Going from the line that contains "namespace Sys2Proof.Machine" to the last line of the material below, repeat every line exactly.

^^^^

-- ==== Sys2Proof/Machine/Operands.lean ====
section
/-! DEFINITION. The operand checks of a command, made after decode and before any write (spec/40_command_cycle.md R124). -/

namespace Sys2Proof.Machine

/-- INTERP, EVAL, SHUFFLE: 1 ≤ N ≤ 64, else BAD_COUNT (R124). -/
def countCheck (n : Nat) : ErrCode := if 1 ≤ n ∧ n ≤ Config.maxN then .noError else .badCount

/-- GFLOG: A ≠ 0, else LOG_ZERO (R124). -/
def logCheck (a : Byte) : ErrCode := if a ≠ 0x00#8 then .noError else .logZero

/-- GFEXP: IDX ≤ 509, else EXP_RANGE (R124). -/
def expCheck (idx : Nat) : ErrCode := if idx ≤ 509 then .noError else .expRange

/-- The error code of a word that does not decode (30_encoding.md R95). -/
def ErrCode.ofDecodeError : DecodeError → ErrCode
  | .illegalOp => .illegalOp
  | .reservedBits => .reservedBits

end Sys2Proof.Machine
end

^^^^

▶ [SOLUTION TO THE PROBLEM]
namespace Sys2Proof.Machine

/-- INTERP, EVAL, SHUFFLE: 1 ≤ N ≤ 64, else BAD_COUNT (R124). -/
def countCheck (n : Nat) : ErrCode := if 1 ≤ n ∧ n ≤ Config.maxN then .noError else .badCount

/-- GFLOG: A ≠ 0, else LOG_ZERO (R124). -/
def logCheck (a : Byte) : ErrCode := if a ≠ 0x00#8 then .noError else .logZero

/-- GFEXP: IDX ≤ 509, else EXP_RANGE (R124). -/
def expCheck (idx : Nat) : ErrCode := if idx ≤ 509 then .noError else .expRange

/-- The error code of a word that does not decode (30_encoding.md R95). -/
def ErrCode.ofDecodeError : DecodeError → ErrCode
  | .illegalOp => .illegalOp
  | .reservedBits => .reservedBits

end Sys2Proof.Machine
end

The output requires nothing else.